Para Rute Morais, 22 anos, ser indígena e ser mulher graduada é uma conquista para si e outros jovens de sua comunidade
Legenda: Para Rute Morais, 22 anos, ser indígena e ser mulher graduada é uma conquista para si e outros jovens de sua comunidade

No universo acadêmico, Rute sempre buscou equilibrar o mundo científico e a base cultural tradicional de seu povo. Em sua pesquisa de graduação, com foco nas violações ocorrida com os Anacés e seus territórios, deu ênfase nos sentimentos das famílias. “Falava sobre os processos vividos, de como as mudanças impactam os idosos e jovens”, comenta. No mestrado, irá ampliar ainda mais essa linha de estudo

Na perspectiva de sua mãe, Ângela Maria Moraes, 52 anos, secretária escolar, com atuação na escola indígena, o registro acadêmico realizado pela filha tem forte importância histórica. Os registros da ancestralidade tem uma força simbólica e espiritual muito grande para ela. “Porque é aquilo que a gente traz no sangue e na raiz”, explica.

A documentação da história indígena Anacé, pela perspectiva de alguém da própria comunidade, é percebido, por Ângela, como essencial. 

“Eu posso morrer, mas isso vai ficar nos livros para as próximas gerações estudarem. Isso faz o povo indígena se reerguer e continuar na luta. Tem que ter coragem de enfrentar, de estar dizendo, de cabeça erguida”, acrescenta.

Desafios

Não somente entrar, mas permanecer na universidade foi uma dificuldade muito grande para Rute. “A gente tem que entender que não é fácil, ela foi muito guerreira”, aponta a mãe da estudante. No começo, compartilha que o maior desafio foi referente às questões econômicas. Após conseguir a bolsa de estudos, a indígena também precisou lidar com professores que não acreditavam em sua capacidade de se formar.  

“As universidades não são estruturadas para receber indígenas, negros e pobres. Eu recebia muitas críticas, dizendo que esse espaço não era para mim. Permanecer em um espaço que não é construído para indígenas é difícil, você tem que estar constantemente reafirmando sua identidade”, comenta Rute. 

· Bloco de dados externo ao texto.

-- ==== Sys2Proof/Tests/Slice0.lean ====
section
/-! SUPPORT. Own tests: well-formedness refuses an ill-formed term of each check, worked examples of the spec, and for every statement with hypotheses
states and operands that meet them (a witness for each clause, at boundary values of its range where it has one). -/

open Sys2Proof Sys2Proof.Machine

namespace Sys2Proof.Tests

set_option Elab.async false

/-! ### Helpers -/

/-- A chip after reset that is in the mode of a code and has the fields listed at the values listed. -/
def W (m : Nat) (l : List (Fld × Nat)) : Chip := l.foldl (fun c e => c.set e.1 e.2) (State.reset.chip.set F.DEV_MODE_MODE m)

/-- A chip with fields of the safety parameter set in force at the values listed. -/
def inForce (l : List (Fld × Nat)) (c : Chip) : Chip :=
  let m := l.foldl (fun (x : Chip) e => x.set e.1 e.2) State.reset.chip
  { c with rind := { c.rind with inForce := m.regs } }

/-- A chip in the mode of a code with word lock on the link and the fields listed at the values listed. -/
def L (m : Nat) (l : List (Fld × Nat)) : Chip := W m ((F.DEV_TLK_LOCK, 1) :: l)

/-- A request with tag 7, a header and the payload words listed, its length field to match. -/
def rq (hdr : Nat) (ws : List Nat) : Req := ⟨7, BitVec.ofNat 8 ws.length, BitVec.ofNat 24 hdr, ws.map (BitVec.ofNat 48 ·), false, false, true⟩

/-! ### Well-formedness -/

/-- A payload shorter than the length field says is refused, at length 0 of an opcode that needs a payload too. -/
theorem test_wf_length :
    Instr.wf (.ping ⟨7, 1, 0, [], false, false, true⟩) = false ∧ Instr.wf (.write ⟨7, 0, 0, [], false, false, true⟩) = false ∧ Instr.wf (.ping (rq 0 [])) = true ∧
      Instr.wf (.framingError 0x01 ⟨7, 2, 0, [1], false, false, true⟩ none) = false ∧ Instr.wf (.badCrc 0x01 ⟨7, 2, 0, [1], false, false, true⟩ 0) = false := by decide

/-- A request whose payload names another kind than its row is refused. -/
theorem test_wf_kind :
    Instr.wf (.meterSessionOpen (rq 0 [2])) = false ∧ Instr.wf (.meterSessionOpen (rq 0 [1])) = true ∧
      Instr.wf (.bistRunLane (rq 0 [2 * 2 ^ 44])) = false ∧ Instr.wf (.bistRunScrub (rq 0 [2 * 2 ^ 44])) = true ∧
      Instr.wf (.timeAdjustRate (rq 0 [0])) = false ∧ Instr.wf (.timeAdjustStep (rq 0 [0])) = true := by decide

/-- An assigned opcode is no bad one. -/
theorem test_wf_bad_opcode : Instr.wf (.badOpcode 0x7F (rq 0 [1])) = false ∧ Instr.wf (.badOpcode 0x7E (rq 0 [1])) = true := by decide

/-- A frame of more than 64 bytes of data is refused. -/
theorem test_wf_frame : Instr.wf (.frameReceived 0 0 (List.replicate 12 0) 0) = false ∧ Instr.wf (.frameReceived 0 0 (List.replicate 11 0) 0) = true := by
  decide

/-! ### Worked examples and addresses of the spec -/

/-- R53's worked example: the running values after bytes 1, 2 and the last, and the CRC word of a PING with tag 7. -/
theorem test_crc_ping :
    crcByte 0xFFFFFFFF 0x01 = 0x5AFA20E4 ∧ crcByte 0x5AFA20E4 0x07 = 0x395949E2 ∧ crc32 [0x010700000000] = 0xC8BEAE16 := by decide +kernel

/-- The worked example after R69: EVENT_READ_CLEAR with clear mask 3 returns 3 and clears both bits, and its reply is cached; the retry with tag 0x95 gets the
cached reply, and clears nothing more. -/
theorem test_event_read_clear_and_retry :
    (let c := eventReadClear ⟨0x15, 1, 0, [3], false, false, true⟩ ((L 4 []).wr 0x10 3)
     c.1 = [0, 3] ∧ c.2.rd 0x10 = 0) ∧
    (let c := receive 0x18 eventReadClear ⟨0x15, 1, 0, [3], false, false, true⟩ ((L 4 []).wr 0x10 3)
     let d := receive 0x18 eventReadClear ⟨0x95, 1, 0, [3], true, false, true⟩ (c.wr 0x10 0xF)
     d.rd 0x10 = 0xF ∧ d.link.sent.head? = some (replyPacket 0x18 0x95 0 [0, 3])) := by decide +kernel

/-- The worked example of the first trim: 51,468 cycles in 256 µs move the code from 0x7A3 to 0x789. -/
theorem test_first_trim :
    (trimMeasurement 51468 256000 (W 4 [(F.CLK_STAT_HRDY, 1), (F.CLK_TRIM_CODE, 0x7A3), (F.CLK_STAT_TRIMOK, 0)])).get F.CLK_TRIM_CODE = 0x789 := by
  decide +kernel

/-- The worked example of R400: at 20 kHz with W = 25,600 a duty of 38,400 fine steps is shifted by 44,800 and is on from 665,600 to 704,000. -/
theorem test_shifted_window :
    openingShift 25600 38400 = 44800 ∧ window 1 0 38400 (openingShift 25600 38400) 1280000 = (665600, 704000) := by decide

/-- The worked example of a resistive voltage drop: 312.5 A at E = -36 times 0.015 Ω at F = -45 is 0x4B_0000_0000. -/
theorem test_mul_coef : mulCoef 0x138800000000 (527765581332, -45) = (0x4B00000000, false) := by decide +kernel

/-- The worked example of an adaptive step: 0x0300_0000_0000 has headroom 5, 0xFFF8_0000_0000 has 12, and a word read with k = 5 shifts left. -/
theorem test_headroom : headroom 0x030000000000 = 5 ∧ headroom (-0x000800000000) = 12 ∧ alignTo 0x4B00000000 5 = (0x96000000000, false) := by
  decide +kernel

/-- The worked example of the metrology scaling: MTR.KV 0x4BED is 75 times 2 to the -19, MTR.KI 0x1_77E9 is 375 times 2 to the -23. -/
theorem test_coefficients : coef 0x4BED = (75, -19) ∧ coef 0x177E9 = (375, -23) := by decide

/-- Addresses that the spec's examples name: CNV.A1.PLIM, GDS.L4.A2, the clear word of G2. -/
theorem test_addresses :
    (F.CNV_PLIM_PLIM 1).addr = 0x0A0027 ∧ (F.GDS_L_A_CUR 4 2).addr = 0x060144 ∧ (0x60004 + 0x10 * 2 : Nat) = 0x060024 := by decide

/-- MODE_REQUEST from STANDBY to CONFIG is answered OK, and the device is in CONFIG (R27). -/
theorem test_mode_request_enters_config :
    (modeRequest (rq 0 [2]) (L 4 [])).1 = [0] ∧ (modeRequest (rq 0 [2]) (L 4 [])).2.mode = .config := by decide +kernel

/-- Two waiting commands are served in the order they came, one a step. -/
theorem test_queue_order :
    (match step { chip := W 4 [], pending := [.wordLock, .linkOvr] } with
     | .next t => t.pending == [.linkOvr] && t.chip.is F.DEV_TLK_LOCK && t.chip.get F.DEV_TLK_OVERRUN == 0
     | _ => false) = true := by decide +kernel

/-! ### Witnesses of the statements' hypotheses -/

/-- States meet the hypotheses of the statements about the queue, the triggers and the STO outputs: a command waits, none waits, no trigger stands, and the
outputs are safe while released; a step answers a next state there. -/
theorem wit_queue_triggers_and_sto :
    (let s : State := { chip := { W 6 [(F.SAF_STAT_SELFOK, 1), (F.SAF_STAT_PSETOK, 1)] with sto := { request := false, stoa := true, stob := true } }, pending := [.wordLock] }
     s.pending == [.wordLock] && State.reset.pending == [] && s.chip.notices == [] && stoSafe s.chip && stoSafe State.reset.chip &&
       (match step s with | .next _ => true | _ => false) && (match step State.reset with | .next _ => true | _ => false)) = true := by decide +kernel

/-- Duties meet the hypotheses of WindowsLieInsideThePeriod: 0, the period itself, and a duty inside. -/
theorem wit_WindowsLieInsideThePeriod : 0 ≤ 1280000 ∧ 38400 ≤ 1280000 ∧ 1280000 ≤ 1280000 := by decide

/-- States and operands meet the hypotheses of IdleStepPassesOneCycle. -/
theorem wit_IdleStepPassesOneCycle :
    ([(let c : Chip := { L 4 [] with link := { held := [(1, rq 0 [])] } };
        c.link.held == (1, rq 0 []) :: [] && (W 4 []).link.held == [] && listening { rq 0 [] with later := true } c && !heldFull c && (W 0 []).mode == .reset),
      (let c : Chip := { W 4 [] with clk := { gated := true } };
        c.clk.gated)] : List Bool).all id = true := by decide +kernel

/-- States and operands meet the hypotheses of LinkErrorsAreCountedAndAnswered. -/
theorem wit_LinkErrorsAreCountedAndAnswered :
    ([(let c : Chip := { W 4 [(F.DEV_TLK_OVERRUN, 255), (F.DEV_TLK_CRCERR, 255)] with link := { held := List.replicate 8 (1, rq 0 []) } };
        going c && heldFull c),
      (let c : Chip := L 4 [];
        listening (rq 0 []) c && !assigned 0xFF && !assigned 0x7E && serves 0xFF (rq 0 []) c && serves 0x7E (rq 0 [1]) c),
      (let c : Chip := { L 4 [] with link := { skipping := true } };
        listening { rq 0 [] with gap := true } c)] : List Bool).all id = true := by decide +kernel

/-- States and operands meet the hypotheses of UnheardRequestsChangeNothing. -/
theorem wit_UnheardRequestsChangeNothing :
    ([(let c : Chip := W 4 [];
        !listening (rq 0 []) c),
      (let c : Chip := { L 4 [] with link := { skipping := true } };
        !listening (rq 0 []) c),
      (let c : Chip := L 0 [];
        !listening (rq 0 []) c)] : List Bool).all id = true := by decide +kernel

/-- States and operands meet the hypotheses of RetriesAreAnsweredFromTheCache. -/
theorem wit_RetriesAreAnsweredFromTheCache :
    ([(let c : Chip := { L 4 [] with link := { cache := [⟨0x10, 7, retryCrc 0x10 { rq 0 [7] with tag := 0x87 }, 0, [0]⟩] } };
        listening { rq 0 [7] with tag := 0x87 } c && !heldFull c && c.link.held == [] && (replayOf (heard 0x10 c) 0x10 { rq 0 [7] with tag := 0x87 }).isSome && servesC 0x10 (rq 0 [7]) c && decide (((modeRequest (rq 0 [7]) (heard 0x10 c)).1).length ≤ 16)),
      (let c : Chip := L 4 [];
        servesC 0x12 (rq 0 []) c && decide (16 < (((fun _ c => (List.replicate 17 0, c) : Handler) (rq 0 []) (heard 0x12 c)).1).length) && (rq 0 []).tag.getLsbD 7 == false && serves 0x01 { rq 0 [] with tag := 0x87 } c)] : List Bool).all id = true := by decide +kernel

/-- States and operands meet the hypotheses of PingModeStatusAndReadBlockAnswer. -/
theorem wit_PingModeStatusAndReadBlockAnswer :
    ([(let c : Chip := L 4 [];
        (serves 0x01 (rq 0 []) c && serves 0x11 (rq 0 []) c && serves 0x01 (rq 0 [1]) c && (rq 0 [1]).len != 0 && serves 0x11 (rq 5 []) c && (rq 5 []).hdr != 0 && serves 0x11 (rq 0 [1]) c && serves 0x01 (rq 5 []) c) && (serves 0x04 (rq 0x10 [1]) c && (rq 0x10 [1]).len == 1 && decide (1 ≤ ((rq 0x10 [1]).word 0).toNat) && (blockRefusal 0x10 (readRefusal (heard 0x04 c)) 1).isNone) && (serves 0x04 (rq 0x10 [12]) c && (rq 0x10 [12]).len == 1 && decide (1 ≤ ((rq 0x10 [12]).word 0).toNat) && (blockRefusal 0x10 (readRefusal (heard 0x04 c)) 12).isNone) && (serves 0x04 (rq 0x80000 [255]) c && decide (((rq 0x80000 [255]).word 0).toNat = 255) && (blockRefusal 0x80000 (readRefusal (heard 0x04 c)) 255).isNone))] : List Bool).all id = true := by decide +kernel

/-- States and operands meet the hypotheses of ReadsAnswerTheWordCoherently. -/
theorem wit_ReadsAnswerTheWordCoherently :
    ([(let c : Chip := L 4 [];
        (serves 0x02 (rq 8 []) c && (rq 8 []).len == 0 && (readRefusal (heard 0x02 c) 8).isNone && !latchesRest 8 && c.link.latch.find? (fun e => e.1 == 8) == none && latchesRest 1 && latchesRest 0x100010 && latchesRest 0x100012 && decide (8 < 0x20040) && decide (0x20060 ≤ 0x100012)) && (!meterDenied (heard 0x02 c) 0xFFFFFF && !listed 0xFFFFFF && serves 0x02 (rq 0xFFFFFF []) c && (rq 0xFFFFFF []).len == 0)),
      (let c : Chip := { W 4 [(F.NWT_NCAPn_CTL_VALID 15, 1)] with link := { latch := [(2, 5)] } };
        !latchesRest 2 && c.link.latch.find? (fun e => e.1 == 2) == some (2, 5))] : List Bool).all id = true := by decide +kernel

/-- States and operands meet the hypotheses of WritesStoreTheValue. -/
theorem wit_WritesStoreTheValue :
    ([(let c : Chip := L 2 [];
        serves 0x03 (rq 0x14 [5]) c && (rq 0x14 [5]).len == 1 && (writeFails (heard 0x03 c) 0x14 (BitVec.allOnes 48) 5).isNone && serves 0x06 (rq 0x14 [1, 5]) c && (rq 0x14 [1, 5]).len == 2 && (writeFails (heard 0x06 c) 0x14 1 5).isNone && (writeFails (heard 0x03 c) 0 (BitVec.allOnes 48) 5).isSome && serves 0x03 (rq 0 [5]) c && (writeFails (heard 0x06 c) 0 1 5).isSome && serves 0x06 (rq 0 [1, 5]) c && accepts c 0x14 1 5 && !accepts c 0 1 5 && (wordAt 0x14).isSome && (wordAt 0x110003).isSome && accepts c 0x110003 (BitVec.allOnes 48) 5)] : List Bool).all id = true := by decide +kernel

/-- States and operands meet the hypotheses of FieldsTakeWritesByAccessModeAndSeal. -/
theorem wit_FieldsTakeWritesByAccessModeAndSeal :
    ([(let c : Chip := W 2 [(F.DEV_SEAL_MTROPEN, 1), (F.DEV_SEAL_SINOPEN, 1)];
        sealOpened c true && sealOpened c false && regionOf 0x10000C == 0x10 && regionOf 0xD0010 != 0x10 && [(0, 48), (47, 1), (3, 5)].all (fun e => decide (e.1 + e.2 ≤ 48)) && decide (3 + 5 ≤ 8))] : List Bool).all id = true := by decide +kernel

A ausência de políticas públicas e de acolhimento para estudantes indígenas foram pontos negativos percebidos pela jovem. Apesar disso, ela se articulou dentro da universidade com outros estudantes de comunidades diferentes, fazendo os acolhimentos para eles mesmos. “Esse espaço também é nosso e a gente tem que ocupar”, finaliza. 

Serviço

Apesar de ter tentado a bolsa de mestrado, não existe garantia de que vá conseguir. Por isso, para conseguir custear as despesas da viagem, organizou a vaquinha. “Cada doação vai me ajudar a realizar esse grande sonho”, compartilha Rute.